First off, a few weeks ago, I ran into a bug with Ubuntu 10.10 Ubiquity (the Live CD installer) where I accidentally marked my old /home drive as ext4 when it was ext3 (but not to reformat it). The installer complied happily, and set it up as ext4, but once it got back online, the harddrive was completely wiped. No warning, no nothing. I started looking around, after a while I’ve found several reports on the same matter on launchpad. For example this and this.
This lead me to take a look at Ubiquity’s other bugs in launchpad, and it’s not very promising. The main installer of Ubuntu 10.10 has 1528 Open bugs as of writing this, of which 846 bugs are new, 35 bugs are marked High importance — and the bugs I found (dare I say, they seem Critical to me, are still not marked with any importance at all). Only 12 bugs are marked as having a patch.

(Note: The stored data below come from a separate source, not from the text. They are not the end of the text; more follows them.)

-- ==== Sys2Proof/Machine/State.lean ====
section
/-!
DEFINITION. The machine's state as plain data (spec/10_state.md), the outside world's events, the reasons a step can stop,
and the state right after reset (R38).
-/

namespace Sys2Proof.Machine

/-- `STATUS.ERRCODE` (R30). The reserved codes 7..15 are never produced (A11), so they have no constructor. -/
inductive ErrCode
  | none
  | invalidKeyLength
  | noKey
  | illegalCmd
  | decodeLength
  | decodeChar
  | decodeNoncanonical
deriving DecidableEq, Repr

/-- `raise E(info)`: the errors a command can end with, each with what R31 records about it (R203, R204). -/
inductive CmdError
  /-- `KEYLEN.LEN` is 0 or above 56 (R211). -/
  | invalidKeyLength (n : Byte)
  /-- No key is bound (R206). -/
  | noKey (op : Byte)
  /-- The command word is illegal (R205). -/
  | illegalCmd (b : Byte)
  /-- `TXTLEN.LEN` is not 13 (R208). -/
  | decodeLength (n : Byte)
  /-- The lowest index of a character outside the alphabet (R209). -/
  | decodeChar (j : Fin 13)
  /-- The pad bit of the last character is 1 (R210). -/
  | decodeNoncanonical
deriving DecidableEq, Repr

/-- The fields of `STATUS` (R29). The reserved bits hold nothing and read 0. -/
structure Status where
  /-- An accepted command has not completed. -/
  busy : Bool
  /-- The most recently completed command ended with an error. -/
  err : Bool
  /-- A key schedule is bound. -/
  keyValid : Bool
  /-- A host write arrived while `BUSY = 1` and was dropped. -/
  ovr : Bool
  /-- The error code of the most recently completed command, or none. -/
  errCode : ErrCode
  /-- Error information (R31), or 0. -/
  errInfo : Byte
deriving DecidableEq, Repr

/-- The key schedule: `P[0..17]` and `S[0..3][0..255]` (R28). -/
structure Schedule where
  p : PArray
  s : SBoxes
deriving DecidableEq, Repr

/-- The operand snapshot taken at acceptance (R36). It holds every operand register; a command uses those R73 lists for it
(log entry 10). -/
structure Snapshot where
  id : IdWord
  blk : Block
  txt : Text
  txtLen : Byte
  key : KeyBytes
  keyLen : Byte
deriving DecidableEq, Repr

/-- The registers of the window, one for each word slot (R20). -/
inductive Reg
  | cmd
  | status
  | keyLen
  | txtLen
  | idLo
  | idHi
  | blkLo
  | blkHi
  | txt (k : Fin 4)
  | version
  | key (k : Fin 14)
  | rsvd
deriving DecidableEq, Repr

/-- Where a host transaction goes: an offset inside the window, as the primitives of R52 take it, or a physical address,
which reaches the window only as R51 says. -/
inductive Target
  | offset (off : BitVec 7)
  | address (a : Nat)
deriving DecidableEq, Repr

/-- What can happen next (R16, R59): a host transaction, the engine's turn, or an edge of the reset input (R230). A
`width` is in bytes. -/
inductive Event
  | write (t : Target) (width : Nat) (v : Word)
  | read (t : Target) (width : Nat)
  | engine
  | resetAssert
  | resetRelease
deriving DecidableEq, Repr

/-- The bus response to a host transaction: the word a read returns, and whether the bus signals an error (R52, R53). -/
structure Reply where
  data : Option Word
  busError : Bool
deriving DecidableEq, Repr

/-- The machine (R20 to R38), and the model's own fields `inbox`, `reply` and `draws` (log entries 1, 2, 5). -/
structure State where
  /-- `ID` (R22). -/
  id : IdWord
  /-- `BLK[0..7]` (R23). -/
  blk : Block
  /-- `TXT[0..15]` (R24). -/
  txt : Text
  /-- `TXTLEN.LEN` (R25). -/
  txtLen : Byte
  /-- `KEY[0..55]` (R26). -/
  key : KeyBytes
  /-- `KEYLEN.LEN` (R27). -/
  keyLen : Byte
  /-- `STATUS` (R29). -/
  status : Status
  /-- The key schedule (R28). -/
  sched : Schedule
  /-- The command word in flight; its low byte is `CUR_OP` (R36, R201). -/
  cmdWord : Word
  /-- The operand snapshot (R36). -/
  snap : Snapshot
  /-- The reset input is asserted (R230). -/
  resetHeld : Bool
  /-- Model's own: what has yet to happen, in order (R59). -/
  inbox : List Event
  /-- Model's own: the bus response to the latest host transaction. -/
  reply : Option Reply
  /-- Model's own: how many free values have been drawn. -/
  draws : Nat
deriving DecidableEq, Repr

/-- `CUR_OP`: the opcode of the accepted command (R36, R200). -/
def State.curOp (s : State) : Byte := s.cmdWord.extractLsb' 0 8

/-- The faults that stop the machine: none. Every accepted command completes, every access has an outcome, and no
behaviour of the core is stuck (spec/93_implementation_defined.md, end of Part A), so no one raises a fault. -/
inductive Fault
deriving DecidableEq, Repr

/-- The refusals of a step. -/
inductive Refusal
  /-- An instruction without a meaning. No arm of `exec` raises it: every command is modelled. Safe where raised. -/
  | notModelled (mnemonic : String)
deriving DecidableEq, Repr

/-- `STATUS = 0x00000000` (R29, R230). -/
def Status.reset : Status :=
  { busy := false, err := false, keyValid := false, ovr := false, errCode := .none, errInfo := 0 }

/-- The key schedule of `State.reset`: the spec leaves it unspecified (R28, R38). DESIGN CHOICE zero, unsafe, log entry 6. -/
def Schedule.reset : Schedule :=
  { p := Vector.replicate 18 0, s := Vector.replicate 4 (Vector.replicate 256 0) }

/-- The snapshot of `State.reset`: the spec leaves it unspecified (R36, R38). DESIGN CHOICE zero, unsafe, log entry 7. -/
def Snapshot.reset : Snapshot :=
  { id := 0, blk := Vector.replicate 8 0, txt := Vector.replicate 16 0, txtLen := 0,
    key := Vector.replicate 56 0, keyLen := 0 }

/-- The machine right after reset is released (R38, R230). `sched`, `cmdWord` and `snap` are named values (log entries 6
and 7); nothing has happened yet and nothing is pending (log entry 11). -/
def State.reset : State :=
  { id := 0
    blk := Vector.replicate 8 0
    txt := Vector.replicate 16 0
    txtLen := 0
    key := Vector.replicate 56 0
    keyLen := 0
    status := .reset
    sched := .reset
    cmdWord := 0
    snap := .reset
    resetHeld := false
    inbox := []
    reply := none
    draws := 0 }

end Sys2Proof.Machine
end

Fine, maybe this is not the poster child of open source. However, the last few days I’ve been severely annoyed by the password popup which is misbehaving. I enter the password, and hit enter (or hit the Authenticate button) and the password field disappears, but the rest of the dialog stays up, and nothing works in it. The only thing you can do is to kill it with the x button. When you do this, you get authenticated…

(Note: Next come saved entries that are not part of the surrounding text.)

-- ==== Sys2Proof/Machine/ByteOrder.lean ====
section
/-!
DEFINITION. Byte-Order Conversion (spec/42_byte_order.md): the serializers (R140, R141), TOBYTES (R142) and FROMBYTES
(R143). Little-endian, never a host-native order (R144).
-/

namespace Sys2Proof.Machine

/-- `ToBytes(x)`: `b[i] = x[8i+7:8i]` (R140). -/
def toBytes (x : IdWord) : Block :=
  #v[x.extractLsb' 0 8, x.extractLsb' 8 8, x.extractLsb' 16 8, x.extractLsb' 24 8,
     x.extractLsb' 32 8, x.extractLsb' 40 8, x.extractLsb' 48 8, x.extractLsb' 56 8]

/-- `FromBytes(b) = {b[7], ..., b[0]}` (R141). -/
def fromBytes (b : Block) : IdWord :=
  b[7] ++ b[6] ++ b[5] ++ b[4] ++ b[3] ++ b[2] ++ b[1] ++ b[0]

/-- `TOBYTES`: `BLK <- ToBytes(ID)` (R142). -/
def execTobytes (s : State) : Host.Outcome State Fault Refusal :=
  complete s (.ok { s with blk := toBytes s.snap.id })

/-- `FROMBYTES`: `ID <- FromBytes(BLK)` (R143). -/
def execFrombytes (s : State) : Host.Outcome State Fault Refusal :=
  complete s (.ok { s with id := fromBytes s.snap.blk })

end Sys2Proof.Machine
end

Since I’m not sure exactly how the authentication is performed in Ubuntu for the update manager etc, I decided to check the update-manager package for Ubuntu on Launchpad. What do I see, if not another package with gigantic mass of bugs filed, but noone dealing with them. 1017 Open bugs, 520 of those are New and 15 marked as High importance. This bug I’ve been having has been reported all over the net, but noone seems to be dealing with it and it isn’t really reported in launchpad. Some computers has it, some doesn’t. It’s nowhere near a critical bug, or even a high importance one, but it’s annoying none the less and it looks extremely crude and comes off giving a fairly unstable feeling.

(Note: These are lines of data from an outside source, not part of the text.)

-- ==== Sys2Proof/Machine/Dispatch.lean ====
section
/-!
DEFINITION. The meaning of every command: its pseudocode at completion, on the operand snapshot (spec/60_exceptions.md
R201), one arm for each row of spec/opcode_table.json.
-/

namespace Sys2Proof.Machine

def exec (i : Instr) (s : State) : Host.Outcome State Fault Refusal :=
  match i with
  | .nop => Sys2Proof.Machine.execNop s
  | .keyset => Sys2Proof.Machine.execKeyset s
  | .tobytes => Sys2Proof.Machine.execTobytes s
  | .frombytes => Sys2Proof.Machine.execFrombytes s
  | .enc => Sys2Proof.Machine.execEnc s
  | .dec => Sys2Proof.Machine.execDec s
  | .b32enc => Sys2Proof.Machine.execB32enc s
  | .b32dec => Sys2Proof.Machine.execB32dec s
  | .pubid => Sys2Proof.Machine.execPubid s
  | .hpubid => Sys2Proof.Machine.execHpubid s
  | .htoid => Sys2Proof.Machine.execHtoid s

end Sys2Proof.Machine
end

All this being said, I am wondering how bug handling is done, and how it should be managed on “aggregate” projects such as Debian and Ubuntu. I think the idea is really nice, having upstream bug trackers for each package in the project, but maybe we are spreading too thin having several bug trackers for each minor project? Also, how do we as “normal” users know which package is the reason for the error? I am not so sure it is really the update-manager that is the error in this case, it might as well be some completely other thing behind all that dbus stuff etc. Ie, what is the point of me filing bug reports if I’m not sure they wind up in the right place, or are at all looked after?